Search code examples
javascriptreverse-engineeringbrute-forcehash-function

Given this hash function, an expected output, and the length of the input string, how do I find the input string that returns the given result?


I have this hash function below.

I know that for an input string of length 8 I get a hash with the value of 16530092119764772

The input string can only consist of the characters "abcdefghijklmnop"

What is the best approach to find the input string?

Is there a way to break down the problem mathematically without relying on a brute-force approach to find the string?
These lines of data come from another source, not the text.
/-- The checks of the LOCAL payload: its length, any mask, the threshold (R179, R190). -/
def localChecks (p : List Byte) : List Bool := [decide (p.length = 2), true, inRange 1 128 (field p 1 1)]

/-- The checks of the LINES payload: its length, and the eight items (R180, R190). -/
def lineChecks (p : List Byte) : List Bool :=
  decide (p.length = 72) :: (List.range 8).map fun i =>
    let item := (p.drop (9 * i)).take 9
    (field item 0 1 == 0) ||
      (field item 0 1 == 1 && inRange 0 3 (field item 1 1) && (inRange 0 63 (field item 7 1) || field item 7 1 == 255) &&
        inRange 0 1 (field item 8 1)) ||
      (field item 0 1 == 2 && inRange 0 1 (field item 1 1) && inRange 0 1 (field item 2 1))

/-- The checks of the PARTITIONS payload: its length, and the four quotas, item 4 with their total (R179, R190). -/
def partitionChecks (p : List Byte) : List Bool :=
  [decide (p.length = 4), inRange 0 48 (field p 0 1), inRange 0 48 (field p 1 1), inRange 0 48 (field p 2 1),
    inRange 0 48 (field p 3 1) && inRange 0 48 (field p 0 1 + field p 1 1 + field p 2 1 + field p 3 1)]

/-- The checks of one ACTIONS item that its own bytes decide, with the modes and the quotas (R104, R105, R190). -/
def actionCheck (p3 p4 item : List Byte) : Bool :=
  inRange 0 63 (field item 0 1) && inRange 0 63 (field item 1 1) && field item 2 4 != 0 && field item 6 1 != 0 &&
    (List.range 8).all (fun k => !(field item 6 1).testBit k || field p3 (9 * k) 1 == 2) &&
    inRange 0 3 (field item 7 1) && field p4 (field item 7 1) 1 != 0 &&
    ((field item 12 1 == 1 && field item 13 3 != 0) ||
      (field item 12 1 == 2 && field item 13 3 != 0 && decide (field item 13 3 < field item 16 3) &&
        field item 19 2 != 0) ||
      field item 12 1 == 3 || field item 12 1 == 4) &&
    inRange 0 1 (field item 21 1) && inRange 0 1 (field item 22 1) &&
    (field item 23 1 == 0 || (field item 23 1 == 1 && inRange 0 63 (field item 24 1)))

/-- The checks of the ACTIONS payload: its length, and each item with its index given by no earlier one (R105, R190). -/
def actionChecks (p3 p4 p : List Byte) : List Bool :=
  decide (p.length % 29 = 0 ∧ p.length ≤ 1856) :: (List.range (p.length / 29)).map fun i =>
    actionCheck p3 p4 ((p.drop (29 * i)).take 29) &&
      (List.range i).all fun j => field p (29 * j) 1 != field p (29 * i) 1

/-- What a LINES item of 9 bytes makes of its timing line (R180, R190). -/
structure LineFields (item : List Byte) (x : LineCfg) : Prop where
  off : field item 0 1 = 0 → x = .off
  input : field item 0 1 = 1 → ∃ i, x = .input i ∧
    [EdgeSelect.never, .rising, .falling, .both][field item 1 1]? = some i.select ∧
    i.qualification = field item 2 2 ∧ i.holdOff = field item 4 3 ∧
    (field item 7 1 = 255 → i.cls = none) ∧
    (field item 7 1 ≠ 255 → ∃ k : TrigClass, i.cls = some k ∧ k.val = field item 7 1) ∧
    (i.capture = true ↔ field item 8 1 = 1)
  output : field item 0 1 = 2 →
    x = .output (decide (field item 1 1 = 0)) (if field item 2 1 = 0 then .keep else .restart)

/-- What an ACTIONS item of 29 bytes makes of the map entry at its index (R104, R105, R190). -/
structure MapFields (item : List Byte) (m : MapEntry) : Prop where
  cls : m.cls.val = field item 1 1
  origins : ∀ n : Station, m.origins.getLsbD n = (field item 2 4).testBit n
  lines : ∀ l : LineNo, m.lines.getLsbD l = (field item 6 1).testBit l
  part : m.part.val = field item 7 1
  offset : m.offset = field item 8 4
  action : (field item 12 1 = 1 → m.action = .pulse (field item 13 3)) ∧
    (field item 12 1 = 2 → m.action = .train (field item 13 3) (field item 16 3) (field item 19 2)) ∧
    (field item 12 1 = 3 → m.action = .set) ∧ (field item 12 1 = 4 → m.action = .clear)
  late : (field item 21 1 = 0 → m.late = .drop) ∧ (field item 21 1 = 1 → m.late = .fire)
  journal : m.journal = true ↔ field item 22 1 = 1
  derive : (field item 23 1 = 0 → m.derive = none) ∧
    (field item 23 1 = 1 → ∃ k : TrigClass, m.derive = some (k, field item 25 4) ∧ k.val = field item 24 1)

/-! ### Bytes, checks and frame bodies as 12 lays them out -/

/-- The 2 bytes of a number, most significant first (12, first paragraph). -/
def twoBytes (x : BitVec 16) : List Byte := [x.extractLsb' 8 8, x.extractLsb' 0 8]

/-- The 4 bytes of a number, most significant first. -/
def fourBytes (x : BitVec 32) : List Byte :=
  [x.extractLsb' 24 8, x.extractLsb' 16 8, x.extractLsb' 8 8, x.extractLsb' 0 8]

/-- The 8 bytes of a number, most significant first. -/
def eightBytes (x : BitVec 64) : List Byte :=
  [x.extractLsb' 56 8, x.extractLsb' 48 8, x.extractLsb' 40 8, x.extractLsb' 32 8, x.extractLsb' 24 8,
    x.extractLsb' 16 8, x.extractLsb' 8 8, x.extractLsb' 0 8]

/-- The value of the byte at an offset of a body, 0 behind its end. -/
def byteAt (bs : List Byte) (i : Nat) : Nat := (bs.getD i 0).toNat

/-- The reported-state codes (R186). -/
def reportedCode : Reported → Nat
  | .founding => 1
  | .tentative => 2
  | .sync => 3
  | .stable => 4
  | .holdover => 5

/-- A BEACON body before its check, by offset (R186). -/
def beaconLayout (b : Beacon) : List Byte :=
  [0x01, BitVec.ofNat 8 b.station.val, BitVec.ofNat 8 ((if b.departing then 128 else 0) + reportedCode b.reported)] ++
    eightBytes b.uniqueId ++ eightBytes b.sendStamp ++ fourBytes b.vector ++ twoBytes b.nextSequence ++
    twoBytes b.signature

/-- A TRIGGER body before its check, by offset (R186). -/
def triggerLayout (t : Trigger) (copy : Nat) : List Byte :=
  [0x02, BitVec.ofNat 8 t.origin.val,
    BitVec.ofNat 8 (64 * copy + 16 * t.depth.val + if t.root.isSome then 1 else 0), BitVec.ofNat 8 t.cls.val] ++
    twoBytes t.sequence ++ eightBytes t.stamp ++
    match t.root with
      | some r => BitVec.ofNat 8 r.origin.val :: twoBytes r.sequence
      | none => []

/-- A received body of whole bytes is bad, by the cases of R75 at the offsets of R186. -/
inductive BadBody (bs : List Byte) : Prop where
  /-- Unknown kind, or too short to hold a kind. -/
  | tooShort : bs = [] → BadBody bs
  | kind : byteAt bs 0 ≠ 1 → byteAt bs 0 ≠ 2 → BadBody bs
  /-- Wrong length. -/
  | beaconLength : byteAt bs 0 = 1 → bs.length ≠ 31 → BadBody bs
  | triggerLength : byteAt bs 0 = 2 → bs.length ≠ (if byteAt bs 2 % 2 = 1 then 21 else 18) → BadBody bs
  /-- Check failure. -/
  | check : bs.drop (bs.length - 4) ≠ fourBytes (crc32 (bs.take (bs.length - 4))) → BadBody bs
  /-- Station number out of range: a BEACON's station or a TRIGGER's origin, and a root origin that is present. -/
  | station : 31 < byteAt bs 1 → BadBody bs
  | rootOrigin : byteAt bs 0 = 2 → byteAt bs 2 % 2 = 1 → 31 < byteAt bs 14 → BadBody bs
  /-- Field out of range. -/
  | reported : byteAt bs 0 = 1 → byteAt bs 2 % 8 = 0 ∨ 5 < byteAt bs 2 % 8 → BadBody bs
  | cls : byteAt bs 0 = 2 → 63 < byteAt bs 3 → BadBody bs
  | copy : byteAt bs 0 = 2 → byteAt bs 2 / 64 = 0 → BadBody bs
  /-- Root mismatch: the root-present bit differs from whether the depth is above 0. -/
  | root : byteAt bs 0 = 2 → ¬(byteAt bs 2 % 2 = 1 ↔ 0 < byteAt bs 2 / 16 % 4) → BadBody bs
Would a recursive solution overflow the stack?

function hash(str) {

  let g = 8;
  let charset = "abcdefghijklmnop";

  for(let i = 0; i < str.length; i++) {
    g = (g * 82 + charset.indexOf(str[i]));
  }

  return g;

}

As an example for the string "agile" it hashes to 29662550362


Solution

  • That’s not even really a hash, because charset doesn’t have 82 characters in it. It’s more like parsing a string as a base-82 number where you can only use the first 16 symbols. It’d be completely reversible if it didn’t use floating-point numbers, which are imprecise for integers that big. In case you’re not familiar with why, the simplified version is that the operation inside the loop:

    g * 82 + d
    

    gives a different result for every possible value of g and d as long as d is less than 82, because there’s enough space between g * 82 and (g + 1) * 82 to fit 82 different ds (from 0 to 81). Each different result is reversible back to g and d by dividing by 82; the whole value is g and the remainder is d. When every operation inside the loop is reversible, you can reverse the whole thing.

    So, like you might convert a number to decimal manually with a loop that divides out one digit at a time, you can convert this imprecise number into base 82:

    const getDigits = (value, base) => {
        const result = [];
      
        while (value) {
            result.push(value % base);
            value /= base;
        }
      
        return result.reverse();
    };
    
    const getLetter = index =>
        String.fromCharCode(97 + index);
    
    const getPreimage = value =>
        getDigits(value, 82n)
            .map(Number)
            .map(getLetter)
            .join('');
    
    console.log(getPreimage(29662550362n));
    console.log(getPreimage(16530092119764772n));

    The results start with “i” because g starts at 8 instead of 0. The second number is also big enough to not be unique (in contrast to agile’s “hash”, which can be represented exactly by a JavaScript number), but if you were just trying to find any preimage, it’s good enough.

    function hash(str) {
    
      let g = 8;
      let charset = "abcdefghijklmnop";
    
      for(let i = 0; i < str.length; i++) {
        g = (g * 82 + charset.indexOf(str[i]));
      }
    
      return g;
    
    }
    
    for (const s of ['hijackec', 'hijacked', 'hijackee', 'hijackef', 'hijackeg']) {
        console.log(s, hash(s) === 16530092119764772);
    }